[Collected data entries]
==========
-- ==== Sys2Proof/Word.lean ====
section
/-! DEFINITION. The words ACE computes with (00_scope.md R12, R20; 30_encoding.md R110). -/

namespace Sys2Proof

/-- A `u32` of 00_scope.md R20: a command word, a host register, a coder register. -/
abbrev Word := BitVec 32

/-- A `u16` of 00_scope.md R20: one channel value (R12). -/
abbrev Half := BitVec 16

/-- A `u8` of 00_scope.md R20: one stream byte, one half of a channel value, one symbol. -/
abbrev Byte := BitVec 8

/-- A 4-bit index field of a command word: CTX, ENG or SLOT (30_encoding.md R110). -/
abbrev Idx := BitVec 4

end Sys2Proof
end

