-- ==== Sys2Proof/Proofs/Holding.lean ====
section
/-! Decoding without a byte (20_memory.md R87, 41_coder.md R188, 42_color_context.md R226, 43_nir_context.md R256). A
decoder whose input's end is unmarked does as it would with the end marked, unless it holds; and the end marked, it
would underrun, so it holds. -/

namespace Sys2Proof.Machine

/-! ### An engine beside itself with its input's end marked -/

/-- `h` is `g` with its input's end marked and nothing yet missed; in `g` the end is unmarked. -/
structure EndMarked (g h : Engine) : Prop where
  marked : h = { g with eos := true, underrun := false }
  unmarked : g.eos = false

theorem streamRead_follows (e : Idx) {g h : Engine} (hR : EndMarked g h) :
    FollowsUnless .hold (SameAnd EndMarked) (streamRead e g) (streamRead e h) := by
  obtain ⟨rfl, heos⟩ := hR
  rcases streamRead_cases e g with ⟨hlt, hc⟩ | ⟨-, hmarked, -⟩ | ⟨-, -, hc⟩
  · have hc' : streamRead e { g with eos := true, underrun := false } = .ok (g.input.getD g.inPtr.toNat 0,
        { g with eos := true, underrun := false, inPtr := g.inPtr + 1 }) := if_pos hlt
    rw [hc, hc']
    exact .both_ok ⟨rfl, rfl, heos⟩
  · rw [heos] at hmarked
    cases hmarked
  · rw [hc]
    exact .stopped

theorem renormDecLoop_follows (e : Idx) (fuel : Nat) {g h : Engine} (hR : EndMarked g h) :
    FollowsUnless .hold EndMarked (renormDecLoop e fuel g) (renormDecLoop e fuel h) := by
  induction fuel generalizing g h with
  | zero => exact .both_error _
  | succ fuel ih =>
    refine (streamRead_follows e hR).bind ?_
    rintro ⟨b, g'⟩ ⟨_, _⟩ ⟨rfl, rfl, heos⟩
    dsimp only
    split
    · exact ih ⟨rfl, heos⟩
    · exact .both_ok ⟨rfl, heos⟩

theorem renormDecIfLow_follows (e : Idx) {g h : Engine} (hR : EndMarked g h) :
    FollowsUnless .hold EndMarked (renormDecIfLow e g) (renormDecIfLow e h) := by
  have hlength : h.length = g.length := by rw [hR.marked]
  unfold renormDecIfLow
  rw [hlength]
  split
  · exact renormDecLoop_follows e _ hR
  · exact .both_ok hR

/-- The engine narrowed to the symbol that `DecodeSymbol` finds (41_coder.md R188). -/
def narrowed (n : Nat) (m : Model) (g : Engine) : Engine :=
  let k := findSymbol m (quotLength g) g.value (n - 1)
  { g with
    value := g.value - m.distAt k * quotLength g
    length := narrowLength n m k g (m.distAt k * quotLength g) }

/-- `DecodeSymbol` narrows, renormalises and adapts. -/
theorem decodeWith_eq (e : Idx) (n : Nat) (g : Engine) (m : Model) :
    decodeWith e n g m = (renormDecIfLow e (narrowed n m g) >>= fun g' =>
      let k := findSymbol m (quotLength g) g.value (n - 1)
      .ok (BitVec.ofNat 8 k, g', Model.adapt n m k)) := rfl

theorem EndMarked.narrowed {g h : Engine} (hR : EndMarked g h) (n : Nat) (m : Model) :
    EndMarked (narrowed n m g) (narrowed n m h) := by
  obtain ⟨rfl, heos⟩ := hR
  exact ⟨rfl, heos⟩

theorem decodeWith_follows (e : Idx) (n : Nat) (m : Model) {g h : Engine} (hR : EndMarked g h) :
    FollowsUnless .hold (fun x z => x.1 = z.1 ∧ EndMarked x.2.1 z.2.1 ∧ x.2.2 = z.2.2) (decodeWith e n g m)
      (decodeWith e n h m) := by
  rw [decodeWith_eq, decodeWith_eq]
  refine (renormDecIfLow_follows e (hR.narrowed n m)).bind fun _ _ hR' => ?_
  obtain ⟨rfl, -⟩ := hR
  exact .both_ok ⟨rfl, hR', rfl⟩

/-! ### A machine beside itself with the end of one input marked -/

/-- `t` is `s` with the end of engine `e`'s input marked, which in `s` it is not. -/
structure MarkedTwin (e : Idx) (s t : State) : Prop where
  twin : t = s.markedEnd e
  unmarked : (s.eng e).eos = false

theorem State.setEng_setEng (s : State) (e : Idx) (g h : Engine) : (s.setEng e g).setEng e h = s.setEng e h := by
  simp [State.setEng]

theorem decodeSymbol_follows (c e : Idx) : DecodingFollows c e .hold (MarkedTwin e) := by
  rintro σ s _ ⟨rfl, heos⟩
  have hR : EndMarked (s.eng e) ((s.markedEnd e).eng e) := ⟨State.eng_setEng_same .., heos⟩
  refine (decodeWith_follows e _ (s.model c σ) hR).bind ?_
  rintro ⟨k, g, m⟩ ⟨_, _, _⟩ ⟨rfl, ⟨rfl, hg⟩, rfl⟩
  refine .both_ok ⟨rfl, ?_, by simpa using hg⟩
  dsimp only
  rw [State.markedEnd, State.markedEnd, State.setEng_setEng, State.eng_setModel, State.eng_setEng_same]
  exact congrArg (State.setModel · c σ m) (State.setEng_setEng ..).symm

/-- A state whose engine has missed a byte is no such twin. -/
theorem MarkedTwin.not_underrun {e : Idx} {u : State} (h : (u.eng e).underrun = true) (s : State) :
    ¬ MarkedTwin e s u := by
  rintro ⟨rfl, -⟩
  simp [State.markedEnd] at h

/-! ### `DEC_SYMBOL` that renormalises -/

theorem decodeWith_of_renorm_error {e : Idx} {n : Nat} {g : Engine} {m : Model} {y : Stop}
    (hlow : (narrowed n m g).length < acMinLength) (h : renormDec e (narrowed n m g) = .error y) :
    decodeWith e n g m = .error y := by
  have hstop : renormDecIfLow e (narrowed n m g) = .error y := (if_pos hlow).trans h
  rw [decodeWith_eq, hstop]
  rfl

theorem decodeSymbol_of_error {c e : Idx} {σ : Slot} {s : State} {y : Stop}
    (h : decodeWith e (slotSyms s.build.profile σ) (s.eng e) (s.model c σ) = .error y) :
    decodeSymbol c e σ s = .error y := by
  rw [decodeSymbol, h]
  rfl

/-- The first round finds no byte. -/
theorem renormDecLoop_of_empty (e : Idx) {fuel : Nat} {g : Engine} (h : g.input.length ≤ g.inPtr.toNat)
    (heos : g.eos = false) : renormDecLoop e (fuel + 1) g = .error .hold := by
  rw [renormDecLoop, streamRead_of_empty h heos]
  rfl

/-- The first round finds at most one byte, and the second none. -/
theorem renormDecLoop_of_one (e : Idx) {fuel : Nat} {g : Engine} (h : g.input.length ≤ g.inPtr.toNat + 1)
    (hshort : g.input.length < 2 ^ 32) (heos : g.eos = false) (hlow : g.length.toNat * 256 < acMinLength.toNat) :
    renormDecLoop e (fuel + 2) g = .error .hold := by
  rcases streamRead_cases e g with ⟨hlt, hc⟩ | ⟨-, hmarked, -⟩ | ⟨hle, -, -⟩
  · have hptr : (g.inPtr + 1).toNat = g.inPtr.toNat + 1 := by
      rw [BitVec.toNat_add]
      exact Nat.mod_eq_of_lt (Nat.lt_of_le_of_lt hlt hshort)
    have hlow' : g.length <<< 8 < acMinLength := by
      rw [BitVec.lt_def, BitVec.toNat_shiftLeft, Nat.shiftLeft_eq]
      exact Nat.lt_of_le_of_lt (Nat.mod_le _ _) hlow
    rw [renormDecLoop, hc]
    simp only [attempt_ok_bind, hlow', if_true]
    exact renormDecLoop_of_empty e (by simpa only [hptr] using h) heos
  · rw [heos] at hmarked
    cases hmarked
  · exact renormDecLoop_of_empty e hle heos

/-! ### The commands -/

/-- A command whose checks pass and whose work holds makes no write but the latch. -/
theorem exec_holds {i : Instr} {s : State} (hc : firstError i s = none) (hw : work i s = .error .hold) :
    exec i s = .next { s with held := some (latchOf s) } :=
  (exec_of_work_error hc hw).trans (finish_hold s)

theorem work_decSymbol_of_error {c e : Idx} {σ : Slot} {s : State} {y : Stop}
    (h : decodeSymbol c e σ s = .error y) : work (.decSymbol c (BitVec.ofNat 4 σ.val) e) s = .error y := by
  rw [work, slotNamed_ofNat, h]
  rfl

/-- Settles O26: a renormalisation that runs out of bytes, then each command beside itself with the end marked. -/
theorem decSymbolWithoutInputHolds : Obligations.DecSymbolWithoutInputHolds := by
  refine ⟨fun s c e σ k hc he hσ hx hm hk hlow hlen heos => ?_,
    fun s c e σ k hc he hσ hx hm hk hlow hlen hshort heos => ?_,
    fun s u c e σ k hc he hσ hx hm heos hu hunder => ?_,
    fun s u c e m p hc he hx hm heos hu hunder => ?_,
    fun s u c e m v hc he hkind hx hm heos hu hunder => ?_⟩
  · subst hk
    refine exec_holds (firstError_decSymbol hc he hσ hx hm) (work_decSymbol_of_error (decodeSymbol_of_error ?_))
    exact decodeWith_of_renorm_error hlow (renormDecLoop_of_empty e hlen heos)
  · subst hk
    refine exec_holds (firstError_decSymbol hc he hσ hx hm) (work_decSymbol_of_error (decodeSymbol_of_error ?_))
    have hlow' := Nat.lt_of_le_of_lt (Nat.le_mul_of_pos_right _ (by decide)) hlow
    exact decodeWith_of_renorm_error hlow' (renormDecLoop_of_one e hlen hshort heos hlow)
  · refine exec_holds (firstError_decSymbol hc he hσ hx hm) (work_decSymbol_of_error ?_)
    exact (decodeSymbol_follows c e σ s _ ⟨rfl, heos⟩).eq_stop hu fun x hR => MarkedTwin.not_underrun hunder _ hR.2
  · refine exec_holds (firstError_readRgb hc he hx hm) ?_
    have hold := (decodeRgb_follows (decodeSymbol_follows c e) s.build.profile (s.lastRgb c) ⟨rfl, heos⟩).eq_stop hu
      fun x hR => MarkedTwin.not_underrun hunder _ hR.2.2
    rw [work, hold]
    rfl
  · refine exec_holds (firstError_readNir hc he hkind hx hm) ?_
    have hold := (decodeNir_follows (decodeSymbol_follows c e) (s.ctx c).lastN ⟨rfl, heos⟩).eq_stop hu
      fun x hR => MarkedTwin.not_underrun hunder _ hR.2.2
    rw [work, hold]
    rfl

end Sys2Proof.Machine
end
==========
Work request: Only lines containing "profile" belong in the answer; copy every such line from the records.

Answer for this exercise:
    (h : decodeWith e (slotSyms s.build.profile σ) (s.eng e) (s.model c σ) = .error y) :
    have hold := (decodeRgb_follows (decodeSymbol_follows c e) s.build.profile (s.lastRgb c) ⟨rfl, heos⟩).eq_stop hu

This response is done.